Abstract
We analyze the resolution limit that can be achieved by means of spectral reshaping in optical coherence tomography images and demonstrate that the resolution can be improved by means of modelessly reshaping the source spectrum in postprocessing. We show that the optimal spectrum has a priori surprising "crater-like" shape, providing 0.74 micron axial resolution in free space. This represents ~50% improvement compared to resolution using the original spectrum of a white light lamp.
Highlights
Optical coherence tomography is a promising non-invasive in vivo imaging technique, which has undergone rapid development since its invention in 1991 [1,2]
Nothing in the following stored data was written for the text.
/-- The white balance of a run (R220): WB_MAX binds last.
DESIGN CHOICE (log 229). -/
def aeWhite (s : State) (b : Bank) : State :=
  let gr := s.fc 0x070020 0 16
  let gb := s.fc 0x07002C 0 16
  let lim := s.fc 0x0A0040 0 12
  let zs := ((upto 768).map (mget Zone.zero b.zones)).filter (fun z => decide (16 ≤ z.n))
  let all := (zs.map (fun z => z.n)).sum
  let neu := zs.filter (fun z => decide (z.r ≠ 0 ∧ z.g ≠ 0 ∧ z.b ≠ 0)
    && withinLog (2 * z.r * gr) (z.g * 4096) lim && withinLog (2 * z.b * gb) (z.g * 4096) lim)
  let n := (neu.map (fun z => z.n)).sum
  if all = 0 ∨ n = 0 ∨ n < (s.cur 0x0A004C).toNat ∨ n * 256 < s.fc 0x0A0040 12 8 * all then
    setFld (bump s 0x0A0098) 0x0A0004 1 1 1
  else
    let g := (neu.map (fun z => z.g)).sum
    let gain := fun (tot bias old : Nat) =>
      let t := (roundDiv ((g * bias : Nat) : Int) (8 * tot)).toNat
      slewGain (clamp (s.fc 0x0A0044 0 16) (s.fc 0x0A0044 16 16) t) old (s.fc 0x0A0040 20 12)
    let r := gain ((neu.map (fun z => z.r)).sum) (s.fc 0x0A0048 0 16) gr
    let bl := gain ((neu.map (fun z => z.b)).sum) (s.fc 0x0A0048 16 16) gb
    let w := fun (n : Nat) => BitVec.ofNat 32 (min 65535 n)
    shpWrite (setFld s 0x0A0004 1 1 0)
      [(0x070020, 0xFFFF, w r), (0x070024, 0xFFFF, 0x1000), (0x070028, 0xFFFF, 0x1000),
       (0x07002C, 0xFFFF, w bl)]

/-- STATS_COMPLETE (R174, R210): the bank is COMPLETE and waits for an AE run; a bank already waiting
is passed over. A bank that has lost its header gets no run (R536).
DEDUCED (log 73). -/
def execStatsComplete (s : State) : Host.Outcome State Fault Refusal :=
  .next (whenTier 2 s fun s =>
    let b := s.bank (s.img.prv.k % 2)
    let rows := s.img.cur.plan.rows
    if rows ≠ [] ∧ 0 < s.time.k ∧ b.state = 0 ∧ b.frame = s.img.prv.k % 2 ^ 32
        ∧ rows.all (fun j => s.img.prv.ready.contains j) = true then
      let s := completeBank s
      if s.fc 0x0A0000 0 1 = 1 ∧ b.lost = false then
        let s := if s.ae.waiting.isSome then bump s 0x0A0084 else s
        { s with ae := { s.ae with waiting := some (s.img.prv.k % 2) } }
      else s
    else s)

/-- AE_RUN (R209): a run starts on the bank that waits, in the Shepherd bracket; UNDER, HP_ACTIVE and WB_HOLD show
this run alone (R226).
DEDUCED (log 165). -/
def execAeRun (s : State) : Host.Outcome State Fault Refusal :=
  .next (whenTier 2 s fun s =>
    match s.ae.waiting, s.ae.running with
    | some i, none =>
      let b := s.bank i
      if s.fc 0x0A0000 0 1 = 1 ∧ b.state % 2 = 1 then
        let r := aeParams s
        let s := setRegN (bump s 0x0A0080) 0x0A0008 b.frame
        let s := { s with ae := { s.ae with running := some i, waiting := none, newCmd := [] } }
        let s := setFld (expSet s .shp 1) 0x0A0004 1 3 0
        let s := if s.fc 0x0A0000 1 1 = 1 then s
          else if s.fc 0x0A0000 3 1 = 1 then aeTiles s r b else aeGlobal s r b
        if s.fc 0x0A0000 2 1 = 1 then s else aeWhite s b
      else s
    | _, _ => s)
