/-- Every row that the values of a tile-row rest on, and that is read by the time it is ready, has been captured
(R23, R161).
DESIGN CHOICE (log 190). -/
def rowComplete (f : Frame) (p : Plan) (tm row : Nat) : Bool :=
  (look f.main (32 * row + 31)).isSome &&
    (!nextInTime p tm row || (look f.main (32 * (row + 1))).isSome)

/-- PYRAMID_READY (R23, R265): for the array the tile-row's pyramid and statistics; for an auxiliary
source a level-0 row with the rows above it. -/
def execPyramidReady (src row : Nat) (s : State) : Host.Outcome State Fault Refusal :=
  .next (whenTier 2 s fun s =>
    if src = 0 then
      let f := s.img.prv
      if s.img.cur.plan.rows.contains row && rowComplete f s.img.cur.plan (slotCounts s.readSet) row
          && !f.ready.contains row then
        let s := reach s (s.time.e + s.img.cur.plan.loOf row + 6000)
        let s := { s with img := { s.img with prv := { f with ready := row :: f.ready } } }
        dispatch (buildArray (statRow s row) row)
      else s
    else if src ≤ 2 ∧ s.ptr.cut = false then dispatch (buildAux s src row)
    else s)

/-- The tick's matching begins at an edge (R276 to R278, R293): nothing started and no lane shadowed; in T3 the
budget and the cursor. -/
def ptrEdge (s : State) : State :=
  let n := subjSlots s
  let cur := if s.ptr.cursorLo = n then s.ptr.nextCursor else n
  let s := { s with ptr := { s.ptr with
    cursorLo := n, nextCursor := cur, shadow := none, running := [], started := [], featStarted := 0, outcome := [],
    journal := [],
    replay := [], badJournal := [], kat := false, cut := false, booked := false, solved := false,
    retiredNow := false, unfinished := false }, sct := { s.sct with probed := [], pairs := [], freeAt := s.time.tb } }
  if s.sys.tier < 3 then s
  else
    let tm := slotCounts (if s.time.k = 0 then s.regs.act else s.regs.prev)
    let r := 9000 + 32 * tm
    let b := (lanesUp s).length * 2 * (cutAt s - r) / 1200
    let due := (liveSubjects s).filter (fun p =>
      decide (p.2.state ≠ 4) && s.ptr.present.contains p.2.source)
    let f := b - 4 * due.length
    let f := if s.img.prv.therm = 0 then f else f * orIf (s.fa 0x0A0060 24 8) 1 / 256
    setFld (setRegN (setRegN s 0x0C0030 b) 0x0C0034 f) 0x0C0038 0 18 cur

/-- The next lane in service after the one shadowed last (R282). -/
def nextShadow (s : State) : Option Nat :=
  let l := (upto 64).filter (fun x => !s.ptr.retired.contains x)
  match s.ptr.lastShadow with
  | none => l.head?
  | some p =>
    match l.find? (fun x => decide (p < x)) with
    | some x => some x
    | none => l.head?

/-- KNOWN_ANSWER_JOB (R281, R282): at E + 4 µs failing lanes are retired, the spare first; the lane that
the spare shadows in the tick is named, and matching may begin. -/
def execKnownAnswerJob (failing : List Nat) (s : State) : Host.Outcome State Fault Refusal :=
  .next (whenTier 3 s fun s =>
    if s.ptr.kat then s
    else
      inCycle (reach s (s.time.e + 3000)) fun s =>
      let units := (64 :: upto 64).filter (fun l => failing.contains l && !s.ptr.retired.contains l)
      let s := units.foldl (fun s l => retire (bump s 0x0C0080) l) s
      let free := decide (s.fa 0x0C0000 8 1 = 1 ∧ s.ptr.spareFor = none) && !s.ptr.retired.contains 64
      let sh := if free then nextShadow s else none
      let s := { s with ptr := { s.ptr with
        kat := true, shadow := sh, lastShadow := if sh.isSome then sh else s.ptr.lastShadow } }
      let s := healthCheck s
      if s.sys.tier = 3 ∧ s.sys.phase = .run then dispatch s else s)
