-- ==== Sys2Proof/Machine/Image.lean ====
section
/-!
DEFINITION. The Evanaok configuration image (R470 to R476): checks, selection of a copy, and the
records.
-/

namespace Sys2Proof.Machine

/-- Flash address of a configuration copy: 0 A, 1 B (R466). -/
def cfgBase (c : Nat) : Nat := 0x100000 * (1 + c)

/-- A record of the image (R471). -/
structure CfgRec where
  type : Nat
  critical : Bool
  body : List Byte
  crcOk : Bool
deriving DecidableEq, Repr

/-- The records of an image (R471, R472): whether one runs past LENGTH, the records found, and whether
they end exactly at LENGTH.
DEDUCED (log 26). -/
def parseRecs (b : List Byte) (len : Nat) : Nat → Nat → List CfgRec → Bool × List CfgRec × Bool
  | 0, p, acc => (false, acc.reverse, decide (p = len))
  | n + 1, p, acc =>
    if len ≤ p then (false, acc.reverse, decide (p = len))
    else if len < p + 8 then (false, acc.reverse, false)
    else
      let blen := leAt b (p + 4) 4
      let size := 8 + (blen + 3) / 4 * 4
      if len < p + size + 4 then (true, acc.reverse, false)
      else
        let r := (b.drop p).take size
        let x : CfgRec :=
          { type := leAt r 0 2, critical := decide (leAt r 2 2 % 2 = 1), body := (r.drop 8).take blen,
            crcOk := decide (leAt b (p + size) 4 = crc32c r) }
        parseRecs b len n (p + size + 4) (x :: acc)

/-- The record types of R474. -/
def knownType (t : Nat) : Bool := decide (t ∈ [0x0001, 0x0002, 0x0010, 0x0011, 0x0012, 0x0020])

/-- The records of an image of LENGTH bytes. -/
def imageRecs (b : List Byte) : Bool × List CfgRec × Bool :=
  parseRecs b (leAt b 12 4) (leAt b 12 4 / 12 + 1) 64 []

/-- IMAGE_VALIDATE (R472): the first check that a copy fails, or 0.
DEDUCED (log 26). -/
def imageCheck (readOk : Bool) (b : List Byte) : Nat :=
  let len := leAt b 12 4
  if !readOk then 1
  else if ¬(leAt b 0 4 = 0x4B4E5645 ∧ leAt b 4 2 = 1 ∧ leAt b 6 2 = 64) then 2
  else if leAt b 20 2 ≠ 0x8160 then 3
  else if ¬(72 ≤ len ∧ len ≤ 1048576 ∧ len % 4 = 0) then 4
  else if leAt b 60 4 ≠ crc32c (b.take 60 ++ zeros 4 ++ (b.take len).drop 64) then 5
  else
    let (past, rs, ends) := imageRecs b
    if past then 6
    else if rs.any (fun r => !r.crcOk) then 7
    else if ends = false ∨ rs.length ≠ leAt b 16 4 then 8
    else if rs.any (fun r => r.critical && !knownType r.type) then 9
    else 0

/-- The bytes of a configuration copy: its LENGTH, where that is in range. -/
def copyBytes (s : State) (c : Nat) : List Byte :=
  let h := flashBytes s (cfgBase c) 64
  let len := leAt h 12 4
  if len ≤ 1048576 then flashBytes s (cfgBase c) (max 64 len) else h

/-- CONFIG_COPY_SELECT (R472, R473): the codes of BOOT_CFG_ERR, and the copy in use with its bytes.
DEDUCED (log 25). -/
def selectCopy (s : State) (readA readB : Bool) : (Nat × Nat) × Option (Nat × List Byte) :=
  let a := copyBytes s 0
  let b := copyBytes s 1
  let ea := imageCheck readA a
  let eb := imageCheck readB b
  if leAt a 8 4 < leAt b 8 4 then
    if eb = 0 then ((0, 0), some (1, b)) else ((ea, eb), if ea = 0 then some (0, a) else none)
  else if ea = 0 then ((0, 0), some (0, a))
  else ((ea, eb), if eb = 0 then some (1, b) else none)

/-- HOLDUP_RECORD_APPLY (R474, R475, R483).
DEDUCED (log 28). -/
def applyHoldup (s : State) (b : List Byte) : State :=
  let s := setRegN s 0x030020 (leAt b 0 4)
  let s := setRegN s 0x030024 (leAt b 6 2 * 65536 + leAt b 4 2)
  let s := setRegN (setRegN s 0x030028 (leAt b 8 4)) 0x03002C (leAt b 12 4)
  setRegN s 0x030030 (leAt b 16 1)

/-- Addresses at which register records act in a ROM-only start (R474).
DEDUCED (log 27). -/
def romAllowed (a : Nat) : Bool := decide (blockOf a ∈ [0x00, 0x03, 0x06, 0x20, 0x24, 0x26])

/-- A register write of the configuration (R14, R475): a Shepherd write; its restart-class fields act in
this start; a refused one is counted.
DEDUCED (log 32). -/
def cfgWrite (rom : Bool) (s : State) (a : Nat) (v : Word) : State :=
  if rom && !romAllowed a then s
  else if isRefused s .shp a then bump s 0x030084
  else
    let held := s.sys.held
    let s := writeReg s .shp a v
    match descOf a with
    | none => s
    | some d =>
      if d.held = 0 then s
      else
        let m := BitVec.ofNat 32 d.held
        setReg { s with sys := { s.sys with held := held } } a ((s.cur a &&& ~~~m) ||| (v &&& m))

/-- A word of a record body.
DEDUCED (log 28). -/
def bodyWord (b : List Byte) (i : Nat) : Word := BitVec.ofNat 32 (leAt b (4 * i) 4)

/-- CUE_ENTRY_LOAD (R476): one 48-byte entry. -/
def loadCue (s : State) (b : List Byte) : State :=
  let cue := leAt b 0 1
  let trig := leAt b 1 1
  if 2 < trig then s
  else if s.ken.cues.any (fun c => decide (c.cue = cue)) then bump s 0x030088
  else
    let d : Seed :=
      { cls := leAt b 2 1, source := leAt b 3 1, flags := leAt b 4 1 % 8, frame := 0,
        x := sgn 32 (leAt b 8 4), y := sgn 32 (leAt b 12 4), w := leAt b 16 2, h := leAt b 18 2,
        tag := leAt b 20 4, label := leAt b 24 2, height := leAt b 26 2, slot := leAt b 28 4,
        groups := leAt b 32 8 }
    { s with ken := { s.ken with cues := s.ken.cues ++
      [{ cue := cue, trigger := trig, seed := d, tcTime := leAt b 40 4, tcWindow := leAt b 44 2,
         armed := true }] } }

/-- Snapshots written to the album of a slot, with HOST set (R250, R252). -/
def putSnaps (s : State) (slot : Nat) : Nat → Nat → List Byte → State
  | 0, _, _ => s
  | n + 1, i, b =>
    if b.length < 64 then s
    else
      let x := Snap.ofBytes (b.take 64)
      putSnaps (setSnap s slot i { x with flags := x.flags % 4 + 4 }) slot n (i + 1) (b.drop 64)

/-- One record applied at step 6 (R474, R475); DEFECT records are taken together.
DEDUCED (log 27). DEDUCED (log 31). -/
def applyRec (rom : Bool) (s : State) (r : CfgRec) : State :=
  match r.type with
  | 0x0001 =>
    (upto (r.body.length / 8)).foldl (fun s i =>
      cfgWrite rom s ((bodyWord r.body (2 * i)).toNat % 2 ^ 24) (bodyWord r.body (2 * i + 1))) s
  | 0x0002 =>
    (upto (r.body.length / 4 - 1)).foldl (fun s i =>
      cfgWrite rom s ((leAt r.body 0 4) % 2 ^ 24 + 4 * i) (bodyWord r.body (i + 1))) s
  | 0x0011 =>
    if rom then s
    else (upto (r.body.length / 48)).foldl (fun s i => loadCue s ((r.body.drop (48 * i)).take 48)) s
  | 0x0012 =>
    if rom then s
    else
      let slot := leAt r.body 0 4
      if subjSlots s ≤ slot then bump s 0x0B00A0 else putSnaps s slot 64 0 (r.body.drop 8)
  | 0x0020 => s
  | 0x0010 => s
  | _ => bump s 0x030080

/-- One defect-list entry (R160): accepted when in range and greater than the last accepted one.
DEDUCED (log 29). -/
def loadDefect (acc : State × Option Nat × Nat) (w : Word) : State × Option Nat × Nat :=
  let (s, last, n) := acc
  let y := field w 13 13
  let key := 8192 * y + field w 0 13
  if 65536 ≤ n then acc
  else if 6143 < y ∨ last.any (fun l => decide (key ≤ l)) then (bump s 0x0700D0, last, n)
  else
    ({ s with stat := { s.stat with defects := put s.stat.defects key (field w 26 2) } }, some key, n + 1)

/-- The defect list of an image, in image order (R160, R185). -/
def loadDefects (s : State) (rs : List CfgRec) : State :=
  let ws := (rs.filter (fun r => decide (r.type = 0x0010))).flatMap (fun r =>
    (upto (r.body.length / 4)).map (bodyWord r.body))
  let (s, _, n) := ws.foldl loadDefect (s, none, 0)
  setRegN s 0x0700C0 n

/-- CONFIG_RECORDS_APPLY (R14, R475): the records in image order, then the held restart-class values, which
are discarded once applied.
DEDUCED (log 30). -/
def applyRecords (rom : Bool) (s : State) (rs : List CfgRec) : State :=
  let s := rs.foldl (applyRec rom) s
  let s := if rom then s else loadDefects s rs
  let s := s.sys.applying.foldl (fun s (q : Nat × Word × Word) =>
    setReg s q.1 ((s.cur q.1 &&& ~~~q.2.1) ||| (q.2.2 &&& q.2.1))) s
  if s.sys.applying = [] then s
  else setFld { s with sys := { s.sys with applying := [] } } 0x030000 16 1 1

end Sys2Proof.Machine
end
In an OCT system, the axial resolution is determined by the temporal coherence length lc of a light source
Resolution can be improved by combining multiple light sources, e.g. after optimizing the power ratios of three LEDs, resolution in OCT images was improved from 12 μm to 7 μm [8]
Summary
Optical coherence tomography is a promising non-invasive in vivo imaging technique, which has undergone rapid development since its invention in 1991 [1,2]. In an OCT system, the axial resolution is determined by the temporal coherence length lc of a light source. If the spectrum of the light source has a Gaussian shape, lc is proportional to λ02/Δλ with λ0 the. A Kerr-lens mode-locked Ti:sapphire laser [3], Ti:sapphire pumped super-continuum [4,5], and thermal light sources [6,7] were used to obtain 3.7 [3], 0.5 [4], ~1 [5], 0.7 [6], and ~1 μm [7] axial resolution in biological tissue, respectively. By digitally reshaping the source spectra to known modes, such as Gaussian, white, and Hamming windowed shapes, OCT resolution was enhanced from over 10 to a few microns [9,10,11]. A modeless spectral reshaping, in which a spectral profile can be changed to any arbitrary shape, was used to effectively reduce sidelobes of in OCT images [12]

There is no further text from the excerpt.